Chronic Hypoxia Modulates Endothelial Influences on Smooth Muscle Phenotype in Fetal Cerebral Arteries

This study explores the hypothesis that chronic hypoxia modulates endothelial regulation of smooth muscle phenotype and function in fetal cerebral arteries. Endothelium denuded and intact middle cerebral arteries harvested from term fetuses from ewes kept at sea level (Normoxic) or 3, 820 m (Hypoxic) altitudes for the last 110 days of gestation were assessed for contractile function and smooth muscle phenotype as quantified by changes in the colocalization of Non‐Muscle (NM) and Smooth Muscle (SM) Myosin Heavy Chain (MHC) with Smooth Muscle alpha‐actin (SM‐αA).
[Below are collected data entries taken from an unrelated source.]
-- ==== Sys2Proof/Machine/Selectors.lean ====
section
/-! DEFINITION. The selector encoder, commands SELC, SELA, SETPX: spec/44_encode.md R206 to R214. -/

namespace Sys2Proof.Machine

/-- `nearest(C, d)` for the candidates `c :: cs`, ascending (R206): the first of least distance, and that distance. -/
def nearest {n : Nat} (c : BitVec n) (cs : List (BitVec n)) (d : BitVec n → Nat) : BitVec n × Nat :=
  cs.foldl (fun best x => if d x < best.2 then (x, d x) else best) (c, d c)

/-- `sel_dxt1(f, e, i)` for the pixel `q` (R207). -/
def selDxt1 (f : BlockFormat) (ctrl : BitVec 16) (e : Elem) (q : Pixel) : BitVec 2 × Nat :=
  if dxt1IsAlphaBlock e then
    if f = .dxt1a ∧ q.a.toNat < (ctrlAthr ctrl).toNat then (3, 0)
    else nearest 0 [1, 2] fun v => wdist (ctrlPerc ctrl) q (dxt1Table e)[v.toFin]
  else nearest 0 [1, 2, 3] fun v => wdist (ctrlPerc ctrl) q (dxt1Table e)[v.toFin]

/-- `sel_etc1(e, i)` for the pixel `q` in sub-block `sb` (R209). -/
def selEtc1 (ctrl : BitVec 16) (e : Elem) (sb : SubBlock) (q : Pixel) : BitVec 2 × Nat :=
  nearest 0 [1, 2, 3] fun v => wdist (ctrlPerc ctrl) q (etc1Entry e sb v)

/-- `sel_dxt5(e, a)` (R210): all eight entries are candidates; the alpha error is never weighted. -/
def selDxt5 (e : Elem) (a : Byte) : BitVec 3 × Nat :=
  nearest 0 [1, 2, 3, 4, 5, 6, 7] fun v => sqDiff a (dxt5Table e)[v.toFin]

/-- `enc_alpha3(a)` (R211). -/
def encAlpha3 (a : Byte) : BitVec 4 × Nat := (quant4 a, sqDiff a (toByte (expand4 (quant4 a).toNat)))

/-- The sum over the sixteen pixels of an error: "total". -/
def totalError (d : Fin 16 → Nat) : Nat := (pixelIndices.map d).sum

/-- `ERR <- total`; the total never reaches 2^32 (R29). -/
def errWord (total : Nat) : Word := BitVec.ofNat 32 total

/-- The selector and error of pixel `i` in the DXT1-layout element `e`. -/
def colourChoice (f : BlockFormat) (s : State) (e : Elem) (i : Fin 16) : BitVec 2 × Nat := selDxt1 f s.ctrl e s.pix[i]

/-- The raw index and error of pixel `i` in the ETC1 element `e`. -/
def etc1Choice (s : State) (e : Elem) (i : Fin 16) : BitVec 2 × Nat := selEtc1 s.ctrl e (etc1Sub e i) s.pix[i]

/-- The selector and error of pixel `i` in the DXT5 alpha element `e`. -/
def alphaChoice (s : State) (e : Elem) (i : Fin 16) : BitVec 3 × Nat := selDxt5 e s.pix[i].a

/-- SELC on a DXT1-layout element (R208). The choices depend on the endpoints, which selector writes do not change. -/
def encodeColour (f : BlockFormat) (k : Fin 2) (s : State) : State :=
  (s.setBlk (setElem s.blk k (dxt1SetAll (elemOf s.blk k) fun i => (colourChoice f s (elemOf s.blk k) i).1))).setErr
    (errWord (totalError fun i => (colourChoice f s (elemOf s.blk k) i).2))

/-- SELC on an ETC1 element (R208): the header is read once, before any write. -/
def encodeEtc1 (s : State) : State :=
  (s.setBlk (setElem s.blk 0 (etc1SetAll (elemOf s.blk 0) fun i => (etc1Choice s (elemOf s.blk 0) i).1))).setErr
    (errWord (totalError fun i => (etc1Choice s (elemOf s.blk 0) i).2))

/-- SELA on the DXT5 alpha element (R212). -/
def encodeAlpha (k : Fin 2) (s : State) : State :=
  (s.setBlk (setElem s.blk k (dxt5SetAll (elemOf s.blk k) fun i => (alphaChoice s (elemOf s.blk k) i).1))).setErr
    (errWord (totalError fun i => (alphaChoice s (elemOf s.blk k) i).2))

/-- SELC (R208). CFGERR for FMT in 0, 5, 7. -/
def execSelc (s : State) : Result :=
  match formatOf s.fmt with
  | none => fail .cfgerr s
  | some .etc1 => succeed (encodeEtc1 s)
  | some .dxt1 => succeed (encodeColour .dxt1 0 s)
  | some .dxt1a => succeed (encodeColour .dxt1a 0 s)
  | some .dxt3 => succeed (encodeColour .dxt3 1 s)
  | some .dxt5 => succeed (encodeColour .dxt5 1 s)
  | some .dxt5a => fail .cfgerr s

/-- SELA (R212). CFGERR where the format has no DXT5 alpha element, or there is no format. -/
def execSela (s : State) : Result :=
  match (formatOf s.fmt).bind alpha5Elem with
  | none => fail .cfgerr s
  | some k => succeed (encodeAlpha k s)

/-- One selector of the colour element `k`. -/
def setColourPixel (f : BlockFormat) (k : Fin 2) (i : Fin 16) (s : State) (b : Block) : Block :=
  setElem b k (dxt1SetSel (elemOf b k) i (colourChoice f s (elemOf s.blk k) i).1)

/-- One selector of the DXT5 alpha element. -/
def setAlphaPixel (i : Fin 16) (s : State) (b : Block) : Block :=
  setElem b 0 (dxt5SetSel (elemOf b 0) i (alphaChoice s (elemOf s.blk 0) i).1)

/-- One nibble of the DXT3 alpha element. -/
def setNibblePixel (i : Fin 16) (s : State) (b : Block) : Block :=
  setElem b 0 (dxt3SetA4 (elemOf b 0) i (encAlpha3 s.pix[i].a).1)

/-- One raw index of the ETC1 element. -/
def setEtc1Pixel (i : Fin 16) (s : State) (b : Block) : Block :=
  setElem b 0 (etc1SetSel (elemOf b 0) i (etc1Choice s (elemOf s.blk 0) i).1)

/-- The block SETPX leaves (R214). -/
def setPixelBlock (f : BlockFormat) (i : Fin 16) (s : State) : Block :=
  match f with
  | .dxt1 => setColourPixel .dxt1 0 i s s.blk
  | .dxt1a => setColourPixel .dxt1a 0 i s s.blk
  | .dxt3 => setColourPixel .dxt3 1 i s (setNibblePixel i s s.blk)
  | .dxt5 => setColourPixel .dxt5 1 i s (setAlphaPixel i s s.blk)
  | .dxt5a => setAlphaPixel i s s.blk
  | .etc1 => setEtc1Pixel i s s.blk

/-- The error SETPX reports (R214): colour error plus alpha error. -/
def setPixelError (f : BlockFormat) (i : Fin 16) (s : State) : Nat :=
  match f with
  | .dxt1 => (colourChoice .dxt1 s (elemOf s.blk 0) i).2
  | .dxt1a => (colourChoice .dxt1a s (elemOf s.blk 0) i).2
  | .dxt3 => (colourChoice .dxt3 s (elemOf s.blk 1) i).2 + (encAlpha3 s.pix[i].a).2
  | .dxt5 => (colourChoice .dxt5 s (elemOf s.blk 1) i).2 + (alphaChoice s (elemOf s.blk 0) i).2
  | .dxt5a => (alphaChoice s (elemOf s.blk 0) i).2
  | .etc1 => (etc1Choice s (elemOf s.blk 0) i).2

/-- SETPX i (R213, R214). -/
def execSetpx (i : Fin 16) (s : State) : Result :=
  match formatOf s.fmt with
  | none => fail .cfgerr s
  | some f => succeed ((s.setBlk (setPixelBlock f i s)).setErr (errWord (setPixelError f i s)))

end Sys2Proof.Machine
end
Chronic hypoxia reduced maximum myogenic stress, but increased maximum K + ‐induced stress. Organ culture of arteries from normoxic animals with VEGF reproduced this increase in K + ‐induced stress but only in the presence of an intact endothelium. For NM‐MHC/AA colocalization, an index of synthetic smooth muscle, organ culture for normoxic arteries with VEGF had little effect in the absence of endothelium but in the presence of endothelium enhanced colocalization. This effect of the endothelium on NM‐MHC/AA colocalization was enhanced in hypoxic arteries. For SM‐MHC/AA colocalization, a marker for contractile smooth muscle, organ culture of normoxic arteries with VEGF had little effect in the presence or the absence of endothelium, but in hypoxic arteries endothelium dramatically amplified VEGF‐induced increases in colocalization. These results demonstrate that chronic hypoxia modulates VEGF‐dependent endothelial regulation of smooth muscle phenotype in fetal cerebral arteries. This work was supported by National Institutes of Health Grants HL‐54120, HD‐31266, HL‐64867, and NS‐076945 and the Loma Linda University School of Medicine.